Workbooks¶
- Workbooks store the Analyses you create – and their related data. Basically, the worksheets you create to conduct analysis based on the source data selected (i.e. Genes and miRNAs, Variables and Cohorts). Workbooks can be used to:
- Group together multiple related analyses,
- Share analysis results with specific groups of people,
For example, you can create a Workbook (i.e., Disease A) which consists of identifying gene mutations and pathways involved in Head and Neck Cancer (and share it with research Group A).
And to create another Workbook (i.e., Disease B) with a different group of researchers (Group B) investigating the average time after diagnosis of death for different lung cancers. Think of workbooks as virtual “excel spreadsheets” that various related analyses can be created in individual Worksheets (“Tabs” within the spreadsheet) and grouped together in one Workbook (the overall spreadsheet).
- Additionally, you can:
- Save a Workbook for later use, or
- Edit an existing Workbook.
Creating and Saving a Workbook¶
From your Dashboard, you will find the “Saved Workbooks” panel. This panel displays any previously created, Saved Workbooks, also you are able to “Create a New Workbook”. If you do not have any saved workbooks you will see “Workbooks store the analyses you create, and their related data.” text in the panel.

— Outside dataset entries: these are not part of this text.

-- ==== Sys2Proof/Machine/Operands.lean ====
section
/-! DEFINITION. Operand forms: vector groups and their elements (R304, R307), masks (R86, R305), accumulator elements
(R268, R296), scalar sources, and the loop every vector instruction runs over its elements (R308 to R310, R453). -/
namespace Sys2Proof.Machine

/-! ## Elements of vector groups (R304) -/

/-- Element e of the group from `reg`, of width w. -/
def State.elem (s : State) (w reg e : Nat) : Nat :=
  leNat (getCells s.c.v (elemKey s.lanes s.dlen w reg e) (w / 8))

/-- The register that holds element e of a group. -/
def State.elemReg (s : State) (w reg e : Nat) : Nat := reg + e / (s.lanes * (s.dlen * 32 / w))

/-- Write element e of a group and mark its register dirty (R448). -/
def State.setElem (s : State) (w reg e x : Nat) : State :=
  { s with c := { s.c with
      v := setCells s.c.v (elemKey s.lanes s.dlen w reg e) (leBytes (w / 8) x),
      vDirty := s.c.vDirty ||| (1#32 <<< s.elemReg w reg e) } }

/-- Registers of a group of width w when the instruction's element width is EW (R307, R317). -/
def groupRegs (g w ew : Nat) : Nat := max 1 (g * w / ew)

/-- A group of n registers starts at a multiple of n and ends at or below register 31. -/
def groupOk (n reg : Nat) : Bool := reg % n = 0 && decide (reg + n ≤ 32)

/-- Two groups share a register. -/
def overlaps (a na b nb : Nat) : Bool := decide (a < b + nb) && decide (b < a + na)

/-! ## Masks (R86, R305) -/

/-- Mask register n. -/
def Ctx.mask (c : Ctx) (n : Nat) : Nat := c.m[n]?.getD 0

/-- Whether a MASK field selects element e. -/
def Ctx.active (c : Ctx) (mask : BitVec 4) (e : Nat) : Bool :=
  if mask = 0 then true
  else if mask.getLsbD 3 then (c.mask (mask.toNat % 8)).testBit e
  else !(c.mask (mask.toNat % 4)).testBit e

/-- A number with bit e set to b. -/
def setBit (x e : Nat) (b : Bool) : Nat :=
  if x.testBit e = b then x else if b then x + 2 ^ e else x - 2 ^ e

/-- Replace mask register n and mark it dirty (R448). -/
def State.setMask (s : State) (n x : Nat) : State :=
  { s with c := { s.c with m := s.c.m.setIfInBounds n x, mDirty := s.c.mDirty ||| (1#8 <<< n) } }

/-! ## Accumulators (R268, R296) -/

/-- Row m and column n of the group from `reg`: rows past DLEN lie in the next register. -/
def State.acc (s : State) (reg m n : Nat) : BitVec 36 := getCell 0 (aKey (reg + m / s.dlen) (m % s.dlen) n) s.c.a

/-- Write row m and column n of a group. -/
def State.setAcc (s : State) (reg m n : Nat) (x : BitVec 36) : State :=
  { s with c := { s.c with a := setCell 0 (aKey (reg + m / s.dlen) (m % s.dlen) n) x s.c.a,
                           aDirty := s.c.aDirty ||| (1#32 <<< (reg + m / s.dlen)) } }

/-! ## Scalar sources -/

/-- A register as a number. -/
def State.num (s : State) (n : BitVec 5) : Nat := (s.reg n.toNat).toNat

/-- Operand b of element e in the three forms of R306. -/
def State.operandB (s : State) (f : H2) (w e : Nat) : Nat :=
  match f.sub.toNat with
  | 0 => s.elem w f.b.toNat e
  | 1 => s.num f.b % 2 ^ w
  | _ => wrapN w (sval 8 f.imm.toNat)

/-! ## Issue checks (R307) -/

/-- Checks of an element-wise instruction whose groups are all of the width of TYPE. -/
def elementwiseOk (s : State) (ty : Nat) (regs : List Nat) : Bool :=
  !s.c.vill && tyWidth ty == s.c.ew && regs.all (groupOk s.c.grp)

/-! ## The element loop -/

/-- The instruction of the running context is the one that a trap stopped part-way. -/
def Ctx.resuming (c : Ctx) : Bool :=
  match c.resume with
  | some r => r.active && r.pc == c.pc
  | none => false

/-- The first element (R236, R308): 0 on a fresh issue, `es` on a resume of the trapped instruction, the progress index of
one that was stopped with it or by a pre-emption (R441). -/
def Ctx.startElem (c : Ctx) : Nat :=
  if c.resuming then c.es.toNat else (c.entry0.map Prog.idx).getD 0

/-- The element after the last: `vl`, or where the instruction stops part-way (R441). -/
def Ctx.endElem (c : Ctx) : Nat :=
  match c.stop with
  | some k => min k c.vlen
  | none => c.vlen

/-- The numbers from lo to hi − 1. -/
def span (lo hi : Nat) : List Nat := List.range' lo (hi - lo)

/-- The meter of a TYPE's element operations (R466). -/
def tyMeter (ty : Nat) : Nat := if ty = 9 || ty = 10 then 5 else if ty = 11 then 6 else if ty = 12 then 7 else 4

/-- The active elements of a range. -/
def Ctx.actives (c : Ctx) (mask : BitVec 4) (lo hi : Nat) : List Nat := (span lo hi).filter (c.active mask)

/-- Raise the pipeline error (R453) at element or row k. -/
def pipeTrap (s : State) (k tval : Nat) (mm : Option MmCap) : State :=
  let place := s.c.place
  let s := { s with c := { s.c with perr := none } }
  (trapVector s 0x0B 4 k (wd tval) mm).postEvent 0 7 place tval

/-- Perform a vector instruction over elements lo to hi − 1 (R308): `f lo hi` is its effect. A residue mismatch that waits
stops it at the group it is in (R453). `partway` is false for the instructions that never stop part-way (R310). -/
def groupRun (s : State) (partway : Bool) (f : Nat → Nat → State) : Res :=
  let lo := if partway then s.c.startElem else 0
  let hi := s.c.endElem
  match s.c.perr with
  | some (g, tv) =>
    let k := if partway then max lo (g / 256 * 256) else 0
    if k < hi then .next (pipeTrap (if partway then f lo k else s) k tv none)
    else .next { (f lo hi) with c := { (f lo hi).c with perr := none } }.adv
  | none => .next (f lo hi).adv

/-- Perform a vector instruction that counts its active elements (R466). -/
def vecRun (s : State) (ty : Nat) (mask : BitVec 4) (partway : Bool) (f : Nat → Nat → State) : Res :=
  groupRun s partway fun lo hi => (f lo hi).meter s.c.part (tyMeter ty) (s.c.actives mask lo hi).length

/-- The effect of an element-wise instruction on elements lo to hi − 1: `op e` is the result and its flags, read from
the state before the instruction. -/
def vecMap (s : State) (w dst : Nat) (mask : BitVec 4) (op : Nat → Nat × Nat) (lo hi : Nat) : State :=
  (s.c.actives mask lo hi).foldl (fun t e => (t.setElem w dst e (op e).1).setFlags (op e).2) s

/-- An element-wise instruction of one width: the checks of R307, then the loop. -/
def elementwise (s : State) (f : H2) (regs : List Nat) (op : Nat → Nat × Nat) : Res :=
  let ty := f.ty.toNat
  if elementwiseOk s ty regs then vecRun s ty f.mask true (vecMap s (tyWidth ty) f.d.toNat f.mask op)
  else .next (illegal s)

/-- The registers that a two-operand instruction checks: D, A, and B in the vector form. -/
def regsDAB (f : H2) : List Nat :=
  if f.sub = 0 then [f.d.toNat, f.a.toNat, f.b.toNat] else [f.d.toNat, f.a.toNat]

/-- A two-operand element-wise instruction. -/
def binary (s : State) (f : H2) (op : Nat → Nat → Nat × Nat) : Res :=
  let w := tyWidth f.ty.toNat
  elementwise s f (regsDAB f) fun e => op (s.elem w f.a.toNat e) (s.operandB f w e)

/-- A one-operand element-wise instruction. -/
def unary (s : State) (f : H2) (op : Nat → Nat × Nat) : Res :=
  let w := tyWidth f.ty.toNat
  elementwise s f [f.d.toNat, f.a.toNat] fun e => op (s.elem w f.a.toNat e)

end Sys2Proof.Machine
end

To create a Workbook from Your Dashboard, click on the “Create a New Workbook” link in the “Saved Workbooks” panel. This will take you to the Workbook creation page.

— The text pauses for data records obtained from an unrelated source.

/-- Where block i of a scrub lies: a storage key, and its HBM address if it is a granule's. -/
def scrubPlace (s : State) (p : Part) (i : Nat) : Option (Nat × Option Nat) :=
  let us := cspUnits p
  if i < 16 * us.length then (us[i / 16]?).map fun u => (keyChip u.1 (u.2 * 65536 + i % 16 * 4096), none)
  else
    let j := i - 16 * us.length
    ((granulesOf p)[j / 512]?).map fun g =>
      let pa := g * 2 ^ 21 + j % 512 * 4096
      (hbmKey s pa, some pa)

/-- Write one block of zeros, past the caches; another skew's storage of the frame is gone. -/
def clearBlock (s : State) (key : Nat) (pa : Option Nat) : State :=
  let s := match pa with
    | some pa => { bypass s pa 4096 with mem := (List.range 4).foldl (fun m k => clearKeys m (skewKey pa k) 4096) s.mem }
    | none => s
  let s := { s with mem := clearKeys s.mem key 4096,
                    poison := s.poison.filter fun u => !(decide (key / 64 ≤ u) && decide (u < key / 64 + 64)) }
  match pa with
  | some pa => (List.range 16).foldl (fun s i => markMigr s (pa + 256 * i)) (markCkpt s pa)
  | none => s

/-- Whether a partition's scrub may write its next block now. -/
def scrubDue (s : State) (p : Nat) : Bool :=
  let x := s.part p
  x.st == .scrub && decide (x.scrDone < x.scrt) && decide (x.scrStart + x.scrDone ≤ s.now)

/-- Whether it can be written: its page is in no SWITCH. -/
def scrubReady (s : State) (p : Nat) : Bool :=
  scrubDue s p && match scrubPlace s (s.part p) (s.part p).scrDone with
    | some (_, pa) => !pa.any (switching s)
    | none => false

/-- SCRUB_BLOCK. A block whose page is in SWITCH waits for the end of the migration (R431). -/
def execScrubBlock (part : Nat) (s : State) : Res :=
  if !scrubDue s part then .next s else
  match scrubPlace s (s.part part) (s.part part).scrDone with
  | none => .next s
  | some (key, pa) =>
    if pa.any (switching s) then .next s
    else .next ((clearBlock s key pa).setPart part fun x => { x with scrDone := x.scrDone + 1 })

/-- Give the slices of a partition back (R186, log 14). -/
def freeSlices (s : State) (p : Nat) : State :=
  let s := emptySlices s (ownsSlice s p)
  { s with smap := s.smap.map fun e => if (e.extractLsb' 0 6).toNat = p then 0x80 else e }

/-- The end of a scrub: the granules and grants leave the partition (R431). -/
def endScrub (s : State) (p : Nat) : State :=
  let x := s.part p
  if x.st = .scrub && x.scrDone = x.scrt && x.scrStart + x.scrt ≤ s.now then
    (freeSlices { s with tlb := s.tlb.filter fun t => t.2.1 != p } p).setPart p fun x =>
      { x with st := .free, ranges := [], csp := 0, seatRecs := [], hostb := 0, hostl := 0, root := 0, save := 0, savesz := 0 }
  else s

/-! ## The stop (R427, R428, R465) -/

/-- Whether a context has issued a vector instruction that has still to run to its end (R427). -/
def midVector (c : Ctx) : Bool :=
  !c.vq.isEmpty || (c.hold.any fun h => h.tag.isSome || h.todo.isSome || h.elem != 0 || !h.aux.isEmpty || !h.many.isEmpty) &&
    c.major.any fun m => decide (0x14 ≤ m) && decide (m ≤ 0x2A)

/-- Discard the contexts of a partition that satisfy a condition, without a save; their requests are forgotten. -/
def discardCtxs (s : State) (p : Nat) (q : Ctx → Bool) : State :=
  let gone := fun (c : Ctx) => c.part == p && q c
  let ids := (s.ctxs.filter gone).map Ctx.id
  { s with
    c := if gone s.c then { s.c with alive := false, wait := none, hold := none, firing := none, gang := [] } else s.c
    others := s.others.filter fun c => !gone c
    seats := s.seats.map fun t => if t.gangOf.any ids.contains then { t with gangOf := none } else t
    resvs := s.resvs.filter fun r => !ids.contains r.ctx
    msgs := s.msgs.filter fun m => !ids.contains m.who.id
    answers := s.answers.filter fun a => !ids.contains a.ctx
    leaseQ := s.leaseQ.filter (notAskOf p) }

/-- Answer GONE to a party on another device. -/
def goneFar (s : State) (b : Nat) (r2 : Word) (w : Who) : State :=
  if w.dev = s.dev then s else answer s b w wsGONE ones r2

/-- Free the Headgate objects of a partition: parties of other devices are answered GONE (R56). -/
def freeHomes (s : State) (p : Nat) : State :=
  let s := (s.meets.filter fun m => m.part == p).foldl (fun s m =>
    m.waits.foldl (fun s w => goneFar s (boundOf s m.scope) ones w.who) s) s
  let s := (s.locks.filter fun l => l.part == p).foldl (fun s l => l.queue.foldl (fun s w => goneFar s w.b 0 w.who) s) s
  let s := (s.bufs.filter fun b => b.part == p).foldl (fun s b =>
    (b.claims ++ b.recvs).foldl (fun s w => goneFar s (boundOf s b.scope) ones w.who) s) s
  let s := (s.chains.filter fun c => c.part == p).foldl (fun s c =>
    c.waits.foldl (fun s w => goneFar s (boundOf s c.scope) ones w.who) s) s
  { s with
    meets := s.meets.filter fun m => m.part != p, locks := s.locks.filter fun l => l.part != p
    bufs := s.bufs.filter fun b => b.part != p, chains := s.chains.filter fun c => c.part != p }

/-- Whether a queued flit is a partition's own and no answer (R392). -/
def ownFlit (s : State) (p : Nat) (f : Flit) : Bool :=
  f.sdev.toNat == s.dev && f.spart.toNat == p && f.kind != 2

/-- Drop what a partition has not yet sent, and what it waits for (R392). -/
def dropTraffic (s : State) (p : Nat) : State :=
  let keep := fun (q : Nat × Flit) => !(q.1 == p && ownFlit s p q.2)
  { s with
    links := s.links.map fun l => reclock s.now { l with queue := l.queue.filter keep, escQ := l.escQ.filter keep }
    unrouted := s.unrouted.filter keep, vecIns := s.vecIns.filter fun x => x.part != p
    resvs := s.resvs.filter fun r => r.flit.spart.toNat != p || r.host.isSome }

/-- Revert the leases of a partition (R376). -/
def endLeases (s : State) (p : Nat) : State :=
  (s.leases.filter fun l => l.part == p).foldl (fun s l => endLease s p l.id 7) { s with leaseQ := s.leaseQ.filter (notAskOf p) }

/-- Write the shares of a partition's seats with zeros and give the seats back; it leaves every rotation (R427, R447). -/
def freeSeats (s : State) (p : Nat) : State :=
  let s := (s.seats.filter fun t => t.part == p).foldl (fun s t => clearShares s t.core t.pos t.size) s
  { s with
    seats := s.seats.filter fun t => t.part != p
    rots := (s.rots.map fun r => r.leave p).filter fun r => !r.turns.isEmpty }

/-- Step 2 of R427: the partition's graphs, spawn queue, queue slots and copies, its routing sides and homes. -/
def clearEngines (s : State) (p : Nat) : State :=
  let s := (cancelWhere s fun x => x.part == p).setPart p fun x => { x with pending := 0, spawnQ := [] }
  let s := dropQueues s fun q => q.part == p
  let s := { s with graphs := s.graphs.filter fun g => g.part != p, sides := s.sides.filter fun x => x.part != p }
  freeHomes s p

/-- Remove what the Sluice, the windows and the caches hold for a partition; dirty data is discarded (R427). -/
def freeEngines (s : State) (p : Nat) : State :=
  let s := dropCaches (discard s fun x => x.tile.part == p) p
  { s with
    binds := s.binds.filter fun b => b.part != p, wins := s.wins.filter fun w => w.part != p
    grps := s.grps.filter fun g => g.part != p, saved := s.saved.filter fun x => x.part != p
    ckpts := s.ckpts.filter fun x => x.part != p || x.done }

/-- The states of a TEE device interface (R485): 0 CONFIG_UNLOCKED, 1 CONFIG_LOCKED, 2 RUN, 3 ERROR. -/
def tdispStop (x : Nat) : Nat := if x = 1 ∨ x = 2 then 3 else x

/-- Steps 3 to 6 of R427 and the end of a stop; after a kill the key and the scrub follow (R465). -/
def finishStop (s : State) (p : Nat) : State :=
  match (s.part p).stop with
  | none => s
  | some st =>
    let s := discardCtxs s p fun _ => true
    let s := freeSeats (freeEngines s p) p
    let s := s.setPart p fun x =>
      { x with st := .stopped, stop := none, flrc := st.flr, tdisp := tdispStop x.tdisp }
    let s := { s with out := s.out ++ [.incarnation p (s.part p).inc.toNat false] }
    let s := snapshot s p (if st.kill then 4 else 2)
    if st.kill then (startScrub (s.setPart p fun x => { x with key := 0, kz := true }) p).postEvent 0 8 0 p else s

/-- Begin a stop: no context issues any more, and only vector instructions issued before go on. With a kill none does, and what
they have not yet had performed never is (R465). -/
def beginStop (s : State) (p : Nat) (kill byReset : Bool) : State :=
  let s := s.setPart p fun x => { x with stop := some { stamp := s.now, kill := kill, byReset := byReset, flr := byReset.toNat } }
  let s := discardCtxs s p fun c => kill || !midVector c
  if kill then dropTraffic s p else s

/-- A kill reaches a running stop (R465). -/
def turnToKill (s : State) (p : Nat) : State :=
  dropTraffic (discardCtxs (s.setPart p fun x => { x with stop := x.stop.map fun t => { t with kill := true } }) p fun _ => true) p

/-- The stop's progress in a cycle: contexts whose vector instructions have ended go, all of them after 2^14 cycles. From the
stop moment on nothing more of the partition is sent and the leases revert, and the stop ends once no context is left, none of
the leases reverts and what came before the stop moment has been performed. A lease that still negotiates reverts after its
grant (R376). -/
def progressStop (s : State) (p : Nat) : State :=
  match (s.part p).stop with
  | none => s
  | some st =>
    let s := discardCtxs s p fun c => !midVector c || decide (st.stamp + 1260 ≤ s.now)
    if s.now ≤ st.stamp then s else
    let s := if st.cleared then s
      else (clearEngines s p).setPart p fun x => { x with
        stop := x.stop.map fun t => { t with cleared := true }, ckPhase := 0, ckLast := if x.ckPhase = 0 then x.ckLast else 2 }
    let s := dropTraffic (endLeases s p) p
    if !(s.ctxs.any fun c => c.part == p) && !(s.leases.any fun l => l.part == p && l.state == 3) && dueDone s p then
      finishStop s p
    else s

/-- Hold the running context until a stop ends. -/
def holdStop (s : State) : State := holdAt s 1 []

/-- `prt.stop`. -/
def execPrtStop (f : H3) (s : State) : Res := atDevice s <|
  let a := s.reg f.a.toNat
  let p := a.toNat
  let x := s.part p
  if outOfTable a then writeReg s f.d.toNat 1
  else if s.c.hold.isSome then (if x.stop.isSome then .next s else writeReg s f.d.toNat 0)
  else if x.st ≠ .assigned && x.st ≠ .live then writeReg s f.d.toNat 2
  else if x.stop.isSome then .next (holdStop s)
  else .next (holdStop (beginStop s p false false))

/-- The end of a `prt.kill`: 0 and the scrub's first tick. -/
def endKill (s : State) (f : H3) (p : Nat) : Res :=
  .next ((s.setReg f.d.toNat 0).setReg f.b.toNat (wd (s.part p).scrStart)).adv

/-- The key and scrub steps of a kill of a STOPPED partition. -/
def killStopped (s : State) (p : Nat) : State :=
  let s := snapshot (s.setPart p fun x => { x with key := 0, kz := true }) p 4
  (startScrub s p).postEvent 0 8 0 p

/-- `prt.kill`. -/
def execPrtKill (f : H3) (s : State) : Res := atDevice s <|
  let a := s.reg f.a.toNat
  let p := a.toNat
  let x := s.part p
  if pastTable a then .next ((s.setReg f.d.toNat ones).setReg f.b.toNat ones).adv
  else if a = 0 then writeReg s f.d.toNat 1
  else if s.c.hold.isSome then (if x.stop.isSome then .next s else endKill s f p)
  else match x.st with
    | .free => writeReg s f.d.toNat 2
    | .scrub => writeReg s f.d.toNat 2
    | .stopped => endKill (killStopped s p) f p
    | .assigned => .next (holdStop (if x.stop.isSome then turnToKill s p else beginStop s p true false))
    | .live => .next (holdStop (if x.stop.isSome then turnToKill s p else beginStop s p true false))

/-- Whether a scrub ends with this cycle: what reaches the table in it comes after, and finds FREE (R435). -/
def scrubEnds (s : State) (x : Part) : Bool := decide (x.scrDone = x.scrt) && tickOver s (x.scrStart + x.scrt - 1)

/-- A function-level reset of partition p's virtual function (R435, R487). -/
def resetFunction (s : State) (p : Nat) : State :=
  let s := s.setPart p fun x => { x with tdisp := 0, ntf := 0, ronc := 0 }
  let x := s.part p
  let count := s.setPart p fun x => { x with flrc := min 255 (x.flrc + 1) }
  match x.st, x.stop with
  | .free, _ => s
  | .stopped, _ => count
  | .scrub, _ => if scrubEnds s x then s else count
  | _, some _ => s.setPart p fun x => { x with stop := x.stop.map fun t => { t with flr := min 255 (t.flr + 1) } }
  | _, none => (beginStop s p false true).postEvent 0 6 0 p

/-- FUNCTION_LEVEL_RESET. -/
def execFunctionLevelReset (vf : Nat) (s : State) : Res :=
  .next (match vfPart vf with
    | some p => resetFunction s p
    | none => s)

/-! ## `prt.new` (R463, R464) -/

/-- A valid SEAT entry, as bytes 0 and 1 give it. -/
def seatRecOf (b0 b1 : Nat) : SeatRec :=
  { core := b0 % 64, pos := b1 % 4, size := 2 ^ (b1 / 4 % 4), lgk := b1 / 16 % 8 }

/-- Whether a seat entry agrees with R23: its size, its place and its slots. -/
def seatRecOk (b1 : Nat) : Bool :=
  let r := seatRecOf 0 b1
  decide (b1 / 4 % 4 ≠ 3) && decide (r.pos % r.size = 0) && decide (r.lgk ≤ 4) && decide (r.slots ≤ 4 * r.size)

/-- Whether two seat entries share a position. -/
def seatsMeet (a b : SeatRec) : Bool :=
  a.core == b.core && decide (a.pos < b.pos + b.size) && decide (b.pos < a.pos + a.size)

/-- Whether two ranges of granules share one. -/
def granulesMeet (a b : Nat × Nat) : Bool := decide (a.1 < b.1 + b.2) && decide (b.1 < a.1 + a.2)

/-- Valid SEAT entries of a record in order. -/
def recSeats (r : List Byte) : List SeatRec :=
  ((List.range 32).filter fun i => nbit (fieldAt r (224 + 4 * i) 1) 7).map fun i =>
    seatRecOf (fieldAt r (224 + 4 * i) 1) (fieldAt r (225 + 4 * i) 1)

/-- Used RANGE entries of a record in order: first granule and count. -/
def recRanges (r : List Byte) : List (Nat × Nat) :=
  ((List.range 32).map fun i => fieldAt r (352 + 8 * i) 8).filterMap fun x =>
    if nbits x 32 18 = 0 then none else some (x % 2 ^ 18, nbits x 32 18)

/-- Whether an element of a list meets a later one. -/
def anyPair {α : Type} (p : α → α → Bool) : List α → Bool
  | [] => false
  | x :: t => t.any (p x) || anyPair p t

/-- Whether every reserved field of a record is zero (R463). -/
def recReserved (r : List Byte) : Bool :=
  fieldAt r 5 3 == 0 && nbits (fieldAt r 14 2) 4 12 == 0 && decide (fieldAt r 23 1 < 4) &&
  decide (fieldAt r 24 8 < 2 ^ 51) && decide (fieldAt r 32 8 < 2 ^ 51) && fieldAt r 55 9 == 0 && fieldAt r 608 416 == 0 &&
  ((List.range 32).all fun i =>
    !nbit (fieldAt r (224 + 4 * i) 1) 6 && !nbit (fieldAt r (225 + 4 * i) 1) 7 && fieldAt r (226 + 4 * i) 2 == 0) &&
  (List.range 32).all fun i => nbits (fieldAt r (352 + 8 * i) 8) 50 14 == 0 && nbits (fieldAt r (352 + 8 * i) 8) 18 14 == 0

/-- Whether bytes [a, a+n) lie in ranges of granules: at most k ranges are crossed. -/
def coveredBy (rs : List (Nat × Nat)) (a n : Nat) : Nat → Bool
  | 0 => false
  | k + 1 =>
    if n = 0 then true else
    match rs.find? fun r => decide (r.1 * 2 ^ 21 ≤ a) && decide (a < (r.1 + r.2) * 2 ^ 21) with
    | none => false
    | some r => let m := min n ((r.1 + r.2) * 2 ^ 21 - a); coveredBy rs (a + m) (n - m) k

Note: If you wish to use your own data in graphing, please review the documentations on how to upload your own data and on how to graph your own data. Using your own data uses a slightly different approach than is described here.
ANNOUNCEMENT: For OncoPrint, OncoGrid, and SeqPeek analyses we now provide a default gene list. Genes with consensus score of 6 or higher are added to the default gene list. (Ref: Bailey et al., Cell. 2018 Apr 5;173(2):371-385.e18. doi: 10.1016/j.cell.2018.02.06 )
- From the Workbook creation panel you will first select one of six analysis types (i.e., Bar chart, Histogram, Scatter Plot, Violin Plot, Cubby Hole Plot or SeqPeek).
Analysis Type Description
- Bar Chart - This chart is used to plot a single categorical feature for one or more cohorts. It generates vertical lines to represent the type of data being used. The X axis shows categorical information being used while the other y axis, displays categorical data chosen in the edit analysis settings.
- Histogram - This chart is used to plot a single numerical feature for one or more cohorts. It generates vertical lines to represent the type of data being used. The X axis shows numerical information being used while the other y axis, displays numerical data chosen in the edit analysis settings.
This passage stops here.